Mol Cell Biochem. 2009 Nov;331(1-2):187-92. doi: 10.1007/s11010-009-0157-7. Epub 2009 May 17.
Both idiopathic restrictive cardiomyopathy (IRCM) and hypertrophic cardiomyopathy (HCM) are part of the same disease spectrum and are due to sarcomeric gene mutations. A patient with restrictive physiology without left ventricular hypertrophy (LVH) would be diagnosed as IRCM, while one with LVH would be diagnosed as HCM with restrictive physiology. We studied a group of patients with restrictive physiology for mutations in beta-myosin heavy chain (MYH7) and troponin I (TNNI3) gene. Consecutive probands in the HCM and IRCM cohort over a 4-year period were considered for this study. These included 10 IRCM and 102 HCM patients. All were Asian Indians. Among the 17 patients who had restrictive physiology 10 were IRCM patients and seven were HCM patients. Of the HCM patients, seven (6.9%) had restrictive physiology. Mean age of these 17 patients was 40.1 +/- 19.2 years (range: 15-67 ), six (35.3%) were males. Maximal left ventricular wall thickness of the seven HCM probands was 20.7 +/- 5.2 mm (range: 16-31), while it was normal in the IRCM probands. Ten probands (58.8%) were in NYHA class III or IV. Seven patients (41.2%) had atrial fibrillation. All the probands were screened for mutations in selected exons of MYH7 and TNNI3 genes. One IRCM patient was found to have p.Arg721Lys mutation in the MYH7 gene. She died due to progressive congestive cardiac failure at the age of 47 years. One HCM proband with a maximal left ventricular wall thickness of 17 mm had p.Arg192His mutation in the TNNI3 gene. She had features consistent with restrictive physiology. Her father and sister had died of restrictive cardiomyopathy. IRCM and HCM with restrictive physiology, both are part of the clinical expression of MYH7 and TNNI3 mutations and lead to worse clinical onset and progression of the disease.

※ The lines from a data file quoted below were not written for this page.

theorem execRmax_keeps (k : Fin 256) (s₀ : State) : OutKeeps s₀ (execRmax k s₀) := by
  unfold execRmax
  with_reducible repeat' first
    | assumption | apply OutKeeps.next | apply OutKeeps.fault | exact Follows.refl _ | apply State.vx_follows | split | dsimp only

theorem execRmsn_keeps (k : Fin 256) (s₀ : State) : OutKeeps s₀ (execRmsn k s₀) := by
  unfold execRmsn
  with_reducible repeat' first
    | assumption | apply OutKeeps.next | apply OutKeeps.fault | exact Follows.refl _ | apply State.vx_follows | split | dsimp only

theorem execDrmsn_keeps (k : Fin 256) (s₀ : State) : OutKeeps s₀ (execDrmsn k s₀) := by
  unfold execDrmsn
  with_reducible repeat' first
    | assumption | apply OutKeeps.next | apply OutKeeps.fault | exact Follows.refl _ | apply State.vx_follows | split | dsimp only

theorem execSmax_keeps (k : Fin 256) (s₀ : State) : OutKeeps s₀ (execSmax k s₀) := by
  unfold execSmax
  with_reducible repeat' first
    | assumption | apply OutKeeps.next | apply OutKeeps.fault | exact Follows.refl _ | apply State.vx_follows | split | dsimp only

theorem execDsmax_keeps (k : Fin 256) (s₀ : State) : OutKeeps s₀ (execDsmax k s₀) := by
  unfold execDsmax
  with_reducible repeat' first
    | assumption | apply OutKeeps.next | apply OutKeeps.fault | exact Follows.refl _ | apply State.vx_follows | split | dsimp only

theorem execXent_keeps (k : Fin 256) (s₀ : State) : OutKeeps s₀ (execXent k s₀) := by
  unfold execXent
  with_reducible repeat' first
    | assumption | apply OutKeeps.next | apply OutKeeps.fault | exact Follows.refl _ | apply State.vx_follows | split | dsimp only

theorem execDsigm_keeps (k : Fin 256) (s₀ : State) : OutKeeps s₀ (execDsigm k s₀) := by
  unfold execDsigm
  with_reducible repeat' first
    | assumption | apply OutKeeps.next | apply OutKeeps.fault | exact Follows.refl _ | apply State.vx_follows | split | dsimp only

theorem execDtanh_keeps (k : Fin 256) (s₀ : State) : OutKeeps s₀ (execDtanh k s₀) := by
  unfold execDtanh
  with_reducible repeat' first
    | assumption | apply OutKeeps.next | apply OutKeeps.fault | exact Follows.refl _ | apply State.vx_follows | split | dsimp only

theorem execDrelu_keeps (k : Fin 256) (s₀ : State) : OutKeeps s₀ (execDrelu k s₀) := by
  unfold execDrelu
  with_reducible repeat' first
    | assumption | apply OutKeeps.next | apply OutKeeps.fault | exact Follows.refl _ | apply State.vx_follows | split | dsimp only

theorem execDexp_keeps (k : Fin 256) (s₀ : State) : OutKeeps s₀ (execDexp k s₀) := by
  unfold execDexp
  with_reducible repeat' first
    | assumption | apply OutKeeps.next | apply OutKeeps.fault | exact Follows.refl _ | apply State.vx_follows | split | dsimp only

theorem execDsilu_keeps (k : Fin 256) (s₀ : State) : OutKeeps s₀ (execDsilu k s₀) := by
  unfold execDsilu
  with_reducible repeat' first
    | assumption | apply OutKeeps.next | apply OutKeeps.fault | exact Follows.refl _ | apply State.vx_follows | split | dsimp only

theorem execDsiluu_keeps (k : Fin 256) (s₀ : State) : OutKeeps s₀ (execDsiluu k s₀) := by
  unfold execDsiluu
  with_reducible repeat' first
    | assumption | apply OutKeeps.next | apply OutKeeps.fault | exact Follows.refl _ | apply State.vx_follows | split | dsimp only

theorem execTopk_keeps (k : Fin 256) (s₀ : State) : OutKeeps s₀ (execTopk k s₀) := by
  unfold execTopk
  with_reducible repeat' first
    | assumption | apply OutKeeps.next | apply OutKeeps.fault | exact Follows.refl _ | apply State.vx_follows | split | dsimp only

theorem execSort_keeps (k : Fin 256) (s₀ : State) : OutKeeps s₀ (execSort k s₀) := by
  unfold execSort
  with_reducible repeat' first
    | assumption | apply OutKeeps.next | apply OutKeeps.fault | exact Follows.refl _ | apply State.vx_follows | split | dsimp only

theorem execSegkey_keeps (k : Fin 256) (s₀ : State) : OutKeeps s₀ (execSegkey k s₀) := by
  unfold execSegkey
  with_reducible repeat' first
    | assumption | apply OutKeeps.next | apply OutKeeps.fault | exact Follows.refl _ | apply State.vx_follows | split | dsimp only

theorem execSegsum_keeps (k : Fin 256) (s₀ : State) : OutKeeps s₀ (execSegsum k s₀) := by
  unfold execSegsum
  with_reducible repeat' first
    | assumption | apply OutKeeps.next | apply OutKeeps.fault | exact Follows.refl _ | apply State.vx_follows | split | dsimp only

theorem execPantryCacheRefill_keeps (p : Fin 64) (s₀ : State) : OutKeeps s₀ (execPantryCacheRefill p s₀) := by
  unfold execPantryCacheRefill
  with_reducible repeat' first
    | assumption | apply OutKeeps.next | apply OutKeeps.fault | exact Follows.refl _ | apply State.takeFree_follows | apply State.ringTake_follows | refine Follows.of_fst (by assumption) ?_
    | refine Follows.of_snd (by assumption) ?_ | split | dsimp only

theorem execPoolEnable_keeps (p : Fin 64) (v : Word) (s₀ : State) : OutKeeps s₀ (execPoolEnable p v s₀) := by
  unfold execPoolEnable
  with_reducible repeat' first
    | assumption | apply OutKeeps.next | apply OutKeeps.fault | exact Follows.refl _ | apply State.poolEnable_follows | split | dsimp only

theorem execPoolDisable_keeps (p : Fin 64) (v : Word) (s₀ : State) : OutKeeps s₀ (execPoolDisable p v s₀) := by
  unfold execPoolDisable
  with_reducible repeat' first
    | assumption | apply OutKeeps.next | apply OutKeeps.fault | exact Follows.refl _ | apply State.poolDisable_follows | split | dsimp only

theorem execParkRestart_keeps (p : Fin 65) (s₀ : State) : OutKeeps s₀ (execParkRestart p s₀) := by
  unfold execParkRestart
  with_reducible repeat' first
    | assumption | apply OutKeeps.next | apply OutKeeps.fault | exact Follows.refl _ | apply State.eventClear_follows | apply State.setStage_follows | apply State.stage_follows | apply Follows.foldl
    | apply Follows.foldl_fst | apply Follows.foldl_snd | intro _ | split | dsimp only

theorem execAlloc_keeps (i : Nat) (s₀ : State) : OutKeeps s₀ (execAlloc i s₀) := by
  unfold execAlloc
  with_reducible repeat' first
    | assumption | apply OutKeeps.next | apply OutKeeps.fault | exact Follows.refl _ | apply State.incReg_follows | apply State.endSlot_follows | apply State.descWrite_follows
    | refine State.alloc_follows _ _ ?_ (by assumption) | apply State.parkOr_follows | apply State.poolAsk_follows | simp only [Follows.same]
    | refine Follows.of_fst (by assumption) ?_ | refine Follows.of_snd (by assumption) ?_ | split | dsimp only

theorem execRef_keeps (i : Nat) (s₀ : State) : OutKeeps s₀ (execRef i s₀) := by
  unfold execRef
  with_reducible repeat' first
    | assumption | apply OutKeeps.next | apply OutKeeps.fault | exact Follows.refl _ | apply State.poolRefs_follows | split | dsimp only

theorem execUnref_keeps (i : Nat) (s₀ : State) : OutKeeps s₀ (execUnref i s₀) := by
  unfold execUnref
  with_reducible repeat' first
    | assumption | apply OutKeeps.next | apply OutKeeps.fault | exact Follows.refl _ | apply State.poolRefs_follows | split | dsimp only

theorem execGeomEpochApply_keeps (s₀ : State) : OutKeeps s₀ (execGeomEpochApply s₀) := by
  unfold execGeomEpochApply
  with_reducible repeat' first
    | assumption | apply OutKeeps.next | apply OutKeeps.fault | exact Follows.refl _ | apply State.setReg_follows | apply State.setFlag_follows | apply State.remap_follows | apply State.newEpoch_follows
    | simp only [Follows.same] | split | dsimp only

theorem execAdvance_keeps (v : Word) (s₀ : State) : OutKeeps s₀ (execAdvance v s₀) := by
  unfold execAdvance
  with_reducible repeat' first
    | assumption | apply OutKeeps.next | apply OutKeeps.fault | exact Follows.refl _ | apply State.advance_follows | split | dsimp only

theorem execRotatingSelfTest_keeps (s₀ : State) : OutKeeps s₀ (execRotatingSelfTest s₀) := by
  unfold execRotatingSelfTest
  with_reducible repeat' first
    | assumption | apply OutKeeps.next | apply OutKeeps.fault | exact Follows.refl _ | apply State.holdCore_follows | apply Follows.foldl | apply Follows.foldl_fst | apply Follows.foldl_snd | intro _ | split
    | dsimp only

theorem execSelfTestStart_keeps (k : Fin 256) (s₀ : State) : OutKeeps s₀ (execSelfTestStart k s₀) := by
  unfold execSelfTestStart
  with_reducible repeat' first
    | assumption | apply OutKeeps.next | apply OutKeeps.fault | exact Follows.refl _ | apply State.setCore_follows | apply State.hold_follows | apply State.holdCore_follows | simp only [Follows.same] | split
    | dsimp only

theorem execSelfTestDone_keeps (k : Fin 256) (found : List ArrayFault) (vectorFails : Bool) (s₀ : State) : OutKeeps s₀ (execSelfTestDone k found vectorFails s₀) := by
  unfold execSelfTestDone
  with_reducible repeat' first
    | assumption | apply OutKeeps.next | apply OutKeeps.fault | exact Follows.refl _ | apply State.retire1_follows | apply State.repair_follows | apply State.testPassed_follows | simp only [Follows.same]
    | refine Follows.of_fst (by assumption) ?_ | refine Follows.of_snd (by assumption) ?_ | split | dsimp only

theorem execTestNow_keeps (k : Fin 256) (v : Word) (s₀ : State) : OutKeeps s₀ (execTestNow k v s₀) := by
  unfold execTestNow
  with_reducible repeat' first
    | assumption | apply OutKeeps.next | apply OutKeeps.fault | exact Follows.refl _ | apply State.testNow_follows | split | dsimp only

theorem execDipResolved_keeps (k : Fin 256) (s₀ : State) : OutKeeps s₀ (execDipResolved k s₀) := by
  unfold execDipResolved
  with_reducible repeat' first
    | assumption | apply OutKeeps.next | apply OutKeeps.fault | exact Follows.refl _ | apply State.dipCell_follows | simp only [Follows.same] | apply Follows.foldl | apply Follows.foldl_fst
    | apply Follows.foldl_snd | intro _ | split | dsimp only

特发性限制型心肌病 (IRCM) 和肥厚型心肌病 (HCM) 均属于同一疾病谱,是由肌节基因突变引起的。无左心室肥厚 (LVH) 的限制型生理患者将被诊断为 IRCM,而有 LVH 的患者将被诊断为具有限制型生理的 HCM。我们研究了一组限制型生理的患者,检测他们的β-肌球蛋白重链 (MYH7) 和肌钙蛋白 I (TNNI3) 基因突变。在四年的时间里,连续入选 HCM 和 IRCM 队列中的先证者进行这项研究。这包括 10 例 IRCM 和 102 例 HCM 患者。所有患者均为亚洲裔印度人。在 17 例具有限制型生理的患者中,10 例为 IRCM 患者,7 例为 HCM 患者。在 HCM 患者中,有 7 例 (6.9%) 具有限制型生理。这 17 名患者的平均年龄为 40.1 +/- 19.2 岁 (范围:15-67),其中 6 名 (35.3%) 为男性。7 例 HCM 先证者的最大左心室壁厚度为 20.7 +/- 5.2mm (范围:16-31),而 IRCM 先证者的左心室壁厚度正常。10 名先证者 (58.8%) 处于纽约心脏协会 (NYHA) 心功能分级 III 或 IV 级。7 名患者 (41.2%) 患有心房颤动。所有先证者均筛查了 MYH7 和 TNNI3 基因的选定外显子突变。一名 IRCM 患者在 MYH7 基因中发现 p.Arg721Lys 突变。她在 47 岁时因进行性充血性心力衰竭而死亡。一名最大左心室壁厚度为 17mm 的 HCM 先证者在 TNNI3 基因中发现 p.Arg192His 突变。她具有限制型生理的特征。她的父亲和妹妹因限制型心肌病而死亡。IRCM 和具有限制型生理的 HCM 均属于 MYH7 和 TNNI3 突变的临床表现的一部分,导致疾病的临床发作和进展更差。